Required action: Transcribe the entries in full, keeping each word as it is.

Given data:
------------------------------------------------

-- ==== Sys2Proof/Laws/Frames.lean ====
section
/-! SUPPORT. What each shared operation may change: one frame equation for each, and from it one lemma for each part of the state that the
operation leaves as it is. -/

namespace Sys2Proof.Machine

/-- What holds of both branches holds of the choice. -/
theorem ite_holds {α : Type} {P : α → Prop} {c : Prop} [Decidable c] {a b : α} (ha : P a) (hb : P b) : P (if c then a else b) := by
  split <;> assumption

/-- All that sendMsix may change. -/
theorem State.sendMsix_frame (s : State) :
    State.sendMsix s = { s with out := (State.sendMsix s).out, pcie := (State.sendMsix s).pcie } := by
  unfold State.sendMsix; split
  · rfl
  · split <;> rfl

/-- All that settle may change. -/
theorem State.settle_frame (s : State) :
    State.settle s = { s with irq := (State.settle s).irq, pcie := (State.settle s).pcie, out := (State.settle s).out } := by
  unfold State.settle; dsimp only; split
  · rw [State.sendMsix_frame]
  · split <;> rfl
@[simp] theorem State.settle_aon (s : State) : (State.settle s).aon = s.aon := by rw [State.settle_frame]
@[simp] theorem State.settle_far (s : State) : (State.settle s).far = s.far := by rw [State.settle_frame]
@[simp] theorem State.settle_store (s : State) : (State.settle s).store = s.store := by rw [State.settle_frame]
@[simp] theorem State.settle_sync (s : State) : (State.settle s).sync = s.sync := by rw [State.settle_frame]
@[simp] theorem State.settle_faults (s : State) : (State.settle s).faults = s.faults := by rw [State.settle_frame]
@[simp] theorem State.settle_links (s : State) : (State.settle s).links = s.links := by rw [State.settle_frame]
@[simp] theorem State.settle_part (s : State) : (State.settle s).part = s.part := by rw [State.settle_frame]
@[simp] theorem State.settle_chan (s : State) : (State.settle s).chan = s.chan := by rw [State.settle_frame]
@[simp] theorem State.settle_getPart (s : State) (n : Nat) : (State.settle s).getPart n = s.getPart n := by rw [State.settle_frame]; rfl
@[simp] theorem State.settle_getChan (s : State) (n : Nat) : (State.settle s).getChan n = s.getChan n := by rw [State.settle_frame]; rfl
@[simp] theorem State.settle_getPort (s : State) (n : Nat) : (State.settle s).getPort n = s.getPort n := by rw [State.settle_frame]; rfl
@[simp] theorem State.settle_getFrond (s : State) (n : Nat) : (State.settle s).getFrond n = s.getFrond n := by rw [State.settle_frame]; rfl
@[simp] theorem State.settle_getCtx (s : State) (n : Nat) : (State.settle s).getCtx n = s.getCtx n := by rw [State.settle_frame]; rfl
@[simp] theorem State.settle_getWin (s : State) (n : Nat) : (State.settle s).getWin n = s.getWin n := by rw [State.settle_frame]; rfl
@[simp] theorem State.settle_getDom (s : State) (n : Nat) : (State.settle s).getDom n = s.getDom n := by rw [State.settle_frame]; rfl

/-- All that raise may change. -/
theorem State.raise_frame (c : Cause) (s : State) :
    State.raise c s = { s with irq := (State.raise c s).irq, pcie := (State.raise c s).pcie, out := (State.raise c s).out } := by
  unfold State.raise; rw [State.settle_frame]
@[simp] theorem State.raise_aon (c : Cause) (s : State) : (State.raise c s).aon = s.aon := by rw [State.raise_frame]
@[simp] theorem State.raise_far (c : Cause) (s : State) : (State.raise c s).far = s.far := by rw [State.raise_frame]
@[simp] theorem State.raise_store (c : Cause) (s : State) : (State.raise c s).store = s.store := by rw [State.raise_frame]
@[simp] theorem State.raise_sync (c : Cause) (s : State) : (State.raise c s).sync = s.sync := by rw [State.raise_frame]
@[simp] theorem State.raise_faults (c : Cause) (s : State) : (State.raise c s).faults = s.faults := by rw [State.raise_frame]
@[simp] theorem State.raise_links (c : Cause) (s : State) : (State.raise c s).links = s.links := by rw [State.raise_frame]
@[simp] theorem State.raise_part (c : Cause) (s : State) : (State.raise c s).part = s.part := by rw [State.raise_frame]
@[simp] theorem State.raise_chan (c : Cause) (s : State) : (State.raise c s).chan = s.chan := by rw [State.raise_frame]
@[simp] theorem State.raise_getPart (c : Cause) (s : State) (n : Nat) : (State.raise c s).getPart n = s.getPart n := by rw [State.raise_frame]; rfl
@[simp] theorem State.raise_getChan (c : Cause) (s : State) (n : Nat) : (State.raise c s).getChan n = s.getChan n := by rw [State.raise_frame]; rfl
@[simp] theorem State.raise_getPort (c : Cause) (s : State) (n : Nat) : (State.raise c s).getPort n = s.getPort n := by rw [State.raise_frame]; rfl
@[simp] theorem State.raise_getFrond (c : Cause) (s : State) (n : Nat) : (State.raise c s).getFrond n = s.getFrond n := by rw [State.raise_frame]; rfl
@[simp] theorem State.raise_getCtx (c : Cause) (s : State) (n : Nat) : (State.raise c s).getCtx n = s.getCtx n := by rw [State.raise_frame]; rfl
@[simp] theorem State.raise_getWin (c : Cause) (s : State) (n : Nat) : (State.raise c s).getWin n = s.getWin n := by rw [State.raise_frame]; rfl
@[simp] theorem State.raise_getDom (c : Cause) (s : State) (n : Nat) : (State.raise c s).getDom n = s.getDom n := by rw [State.raise_frame]; rfl

/-- All that ringHost may change. -/
theorem State.ringHost_frame (ch b : Nat) (s : State) :
    State.ringHost ch b s = { s with chan := (State.ringHost ch b s).chan, irq := (State.ringHost ch b s).irq, pcie := (State.ringHost ch b s).pcie, out := (State.ringHost ch b s).out } := by
  unfold State.ringHost; rw [State.settle_frame]; rfl
@[simp] theorem State.ringHost_aon (ch b : Nat) (s : State) : (State.ringHost ch b s).aon = s.aon := by rw [State.ringHost_frame]
@[simp] theorem State.ringHost_far (ch b : Nat) (s : State) : (State.ringHost ch b s).far = s.far := by rw [State.ringHost_frame]
@[simp] theorem State.ringHost_store (ch b : Nat) (s : State) : (State.ringHost ch b s).store = s.store := by rw [State.ringHost_frame]
@[simp] theorem State.ringHost_sync (ch b : Nat) (s : State) : (State.ringHost ch b s).sync = s.sync := by rw [State.ringHost_frame]
@[simp] theorem State.ringHost_faults (ch b : Nat) (s : State) : (State.ringHost ch b s).faults = s.faults := by rw [State.ringHost_frame]
@[simp] theorem State.ringHost_links (ch b : Nat) (s : State) : (State.ringHost ch b s).links = s.links := by rw [State.ringHost_frame]
@[simp] theorem State.ringHost_part (ch b : Nat) (s : State) : (State.ringHost ch b s).part = s.part := by rw [State.ringHost_frame]
@[simp] theorem State.ringHost_getPart (ch b : Nat) (s : State) (n : Nat) : (State.ringHost ch b s).getPart n = s.getPart n := by rw [State.ringHost_frame]; rfl
@[simp] theorem State.ringHost_getPort (ch b : Nat) (s : State) (n : Nat) : (State.ringHost ch b s).getPort n = s.getPort n := by rw [State.ringHost_frame]; rfl
@[simp] theorem State.ringHost_getFrond (ch b : Nat) (s : State) (n : Nat) : (State.ringHost ch b s).getFrond n = s.getFrond n := by rw [State.ringHost_frame]; rfl
@[simp] theorem State.ringHost_getCtx (ch b : Nat) (s : State) (n : Nat) : (State.ringHost ch b s).getCtx n = s.getCtx n := by rw [State.ringHost_frame]; rfl
@[simp] theorem State.ringHost_getWin (ch b : Nat) (s : State) (n : Nat) : (State.ringHost ch b s).getWin n = s.getWin n := by rw [State.ringHost_frame]; rfl
@[simp] theorem State.ringHost_getDom (ch b : Nat) (s : State) (n : Nat) : (State.ringHost ch b s).getDom n = s.getDom n := by rw [State.ringHost_frame]; rfl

------------------------------------------------

Response box:
-- ==== Sys2Proof/Laws/Frames.lean ====
section
/-! SUPPORT. What each shared operation may change: one frame equation for each, and from it one lemma for each part of the state that the
operation leaves as it is. -/

namespace Sys2Proof.Machine

/-- What holds of both branches holds of the choice. -/
theorem ite_holds {α : Type} {P : α → Prop} {c : Prop} [Decidable c] {a b : α} (ha : P a) (hb : P b) : P (if c then a else b) := by
  split <;> assumption

/-- All that sendMsix may change. -/
theorem State.sendMsix_frame (s : State) :
    State.sendMsix s = { s with out := (State.sendMsix s).out, pcie := (State.sendMsix s).pcie } := by
  unfold State.sendMsix; split
  · rfl
  · split <;> rfl

/-- All that settle may change. -/
theorem State.settle_frame (s : State) :
    State.settle s = { s with irq := (State.settle s).irq, pcie := (State.settle s).pcie, out := (State.settle s).out } := by
  unfold State.settle; dsimp only; split
  · rw [State.sendMsix_frame]
  · split <;> rfl
@[simp] theorem State.settle_aon (s : State) : (State.settle s).aon = s.aon := by rw [State.settle_frame]
@[simp] theorem State.settle_far (s : State) : (State.settle s).far = s.far := by rw [State.settle_frame]
@[simp] theorem State.settle_store (s : State) : (State.settle s).store = s.store := by rw [State.settle_frame]
@[simp] theorem State.settle_sync (s : State) : (State.settle s).sync = s.sync := by rw [State.settle_frame]
@[simp] theorem State.settle_faults (s : State) : (State.settle s).faults = s.faults := by rw [State.settle_frame]
@[simp] theorem State.settle_links (s : State) : (State.settle s).links = s.links := by rw [State.settle_frame]
@[simp] theorem State.settle_part (s : State) : (State.settle s).part = s.part := by rw [State.settle_frame]
@[simp] theorem State.settle_chan (s : State) : (State.settle s).chan = s.chan := by rw [State.settle_frame]
@[simp] theorem State.settle_getPart (s : State) (n : Nat) : (State.settle s).getPart n = s.getPart n := by rw [State.settle_frame]; rfl
@[simp] theorem State.settle_getChan (s : State) (n : Nat) : (State.settle s).getChan n = s.getChan n := by rw [State.settle_frame]; rfl
@[simp] theorem State.settle_getPort (s : State) (n : Nat) : (State.settle s).getPort n = s.getPort n := by rw [State.settle_frame]; rfl
@[simp] theorem State.settle_getFrond (s : State) (n : Nat) : (State.settle s).getFrond n = s.getFrond n := by rw [State.settle_frame]; rfl
@[simp] theorem State.settle_getCtx (s : State) (n : Nat) : (State.settle s).getCtx n = s.getCtx n := by rw [State.settle_frame]; rfl
@[simp] theorem State.settle_getWin (s : State) (n : Nat) : (State.settle s).getWin n = s.getWin n := by rw [State.settle_frame]; rfl
@[simp] theorem State.settle_getDom (s : State) (n : Nat) : (State.settle s).getDom n = s.getDom n := by rw [State.settle_frame]; rfl

/-- All that raise may change. -/
theorem State.raise_frame (c : Cause) (s : State) :
    State.raise c s = { s with irq := (State.raise c s).irq, pcie := (State.raise c s).pcie, out := (State.raise c s).out } := by
  unfold State.raise; rw [State.settle_frame]
@[simp] theorem State.raise_aon (c : Cause) (s : State) : (State.raise c s).aon = s.aon := by rw [State.raise_frame]
@[simp] theorem State.raise_far (c : Cause) (s : State) : (State.raise c s).far = s.far := by rw [State.raise_frame]
@[simp] theorem State.raise_store (c : Cause) (s : State) : (State.raise c s).store = s.store := by rw [State.raise_frame]
@[simp] theorem State.raise_sync (c : Cause) (s : State) : (State.raise c s).sync = s.sync := by rw [State.raise_frame]
@[simp] theorem State.raise_faults (c : Cause) (s : State) : (State.raise c s).faults = s.faults := by rw [State.raise_frame]
@[simp] theorem State.raise_links (c : Cause) (s : State) : (State.raise c s).links = s.links := by rw [State.raise_frame]
@[simp] theorem State.raise_part (c : Cause) (s : State) : (State.raise c s).part = s.part := by rw [State.raise_frame]
@[simp] theorem State.raise_chan (c : Cause) (s : State) : (State.raise c s).chan = s.chan := by rw [State.raise_frame]
@[simp] theorem State.raise_getPart (c : Cause) (s : State) (n : Nat) : (State.raise c s).getPart n = s.getPart n := by rw [State.raise_frame]; rfl
@[simp] theorem State.raise_getChan (c : Cause) (s : State) (n : Nat) : (State.raise c s).getChan n = s.getChan n := by rw [State.raise_frame]; rfl
@[simp] theorem State.raise_getPort (c : Cause) (s : State) (n : Nat) : (State.raise c s).getPort n = s.getPort n := by rw [State.raise_frame]; rfl
@[simp] theorem State.raise_getFrond (c : Cause) (s : State) (n : Nat) : (State.raise c s).getFrond n = s.getFrond n := by rw [State.raise_frame]; rfl
@[simp] theorem State.raise_getCtx (c : Cause) (s : State) (n : Nat) : (State.raise c s).getCtx n = s.getCtx n := by rw [State.raise_frame]; rfl
@[simp] theorem State.raise_getWin (c : Cause) (s : State) (n : Nat) : (State.raise c s).getWin n = s.getWin n := by rw [State.raise_frame]; rfl
@[simp] theorem State.raise_getDom (c : Cause) (s : State) (n : Nat) : (State.raise c s).getDom n = s.getDom n := by rw [State.raise_frame]; rfl

/-- All that ringHost may change. -/
theorem State.ringHost_frame (ch b : Nat) (s : State) :
    State.ringHost ch b s = { s with chan := (State.ringHost ch b s).chan, irq := (State.ringHost ch b s).irq, pcie := (State.ringHost ch b s).pcie, out := (State.ringHost ch b s).out } := by
  unfold State.ringHost; rw [State.settle_frame]; rfl
@[simp] theorem State.ringHost_aon (ch b : Nat) (s : State) : (State.ringHost ch b s).aon = s.aon := by rw [State.ringHost_frame]
@[simp] theorem State.ringHost_far (ch b : Nat) (s : State) : (State.ringHost ch b s).far = s.far := by rw [State.ringHost_frame]
@[simp] theorem State.ringHost_store (ch b : Nat) (s : State) : (State.ringHost ch b s).store = s.store := by rw [State.ringHost_frame]
@[simp] theorem State.ringHost_sync (ch b : Nat) (s : State) : (State.ringHost ch b s).sync = s.sync := by rw [State.ringHost_frame]
@[simp] theorem State.ringHost_faults (ch b : Nat) (s : State) : (State.ringHost ch b s).faults = s.faults := by rw [State.ringHost_frame]
@[simp] theorem State.ringHost_links (ch b : Nat) (s : State) : (State.ringHost ch b s).links = s.links := by rw [State.ringHost_frame]
@[simp] theorem State.ringHost_part (ch b : Nat) (s : State) : (State.ringHost ch b s).part = s.part := by rw [State.ringHost_frame]
@[simp] theorem State.ringHost_getPart (ch b : Nat) (s : State) (n : Nat) : (State.ringHost ch b s).getPart n = s.getPart n := by rw [State.ringHost_frame]; rfl
@[simp] theorem State.ringHost_getPort (ch b : Nat) (s : State) (n : Nat) : (State.ringHost ch b s).getPort n = s.getPort n := by rw [State.ringHost_frame]; rfl
@[simp] theorem State.ringHost_getFrond (ch b : Nat) (s : State) (n : Nat) : (State.ringHost ch b s).getFrond n = s.getFrond n := by rw [State.ringHost_frame]; rfl
@[simp] theorem State.ringHost_getCtx (ch b : Nat) (s : State) (n : Nat) : (State.ringHost ch b s).getCtx n = s.getCtx n := by rw [State.ringHost_frame]; rfl
@[simp] theorem State.ringHost_getWin (ch b : Nat) (s : State) (n : Nat) : (State.ringHost ch b s).getWin n = s.getWin n := by rw [State.ringHost_frame]; rfl
@[simp] theorem State.ringHost_getDom (ch b : Nat) (s : State) (n : Nat) : (State.ringHost ch b s).getDom n = s.getDom n := by rw [State.ringHost_frame]; rfl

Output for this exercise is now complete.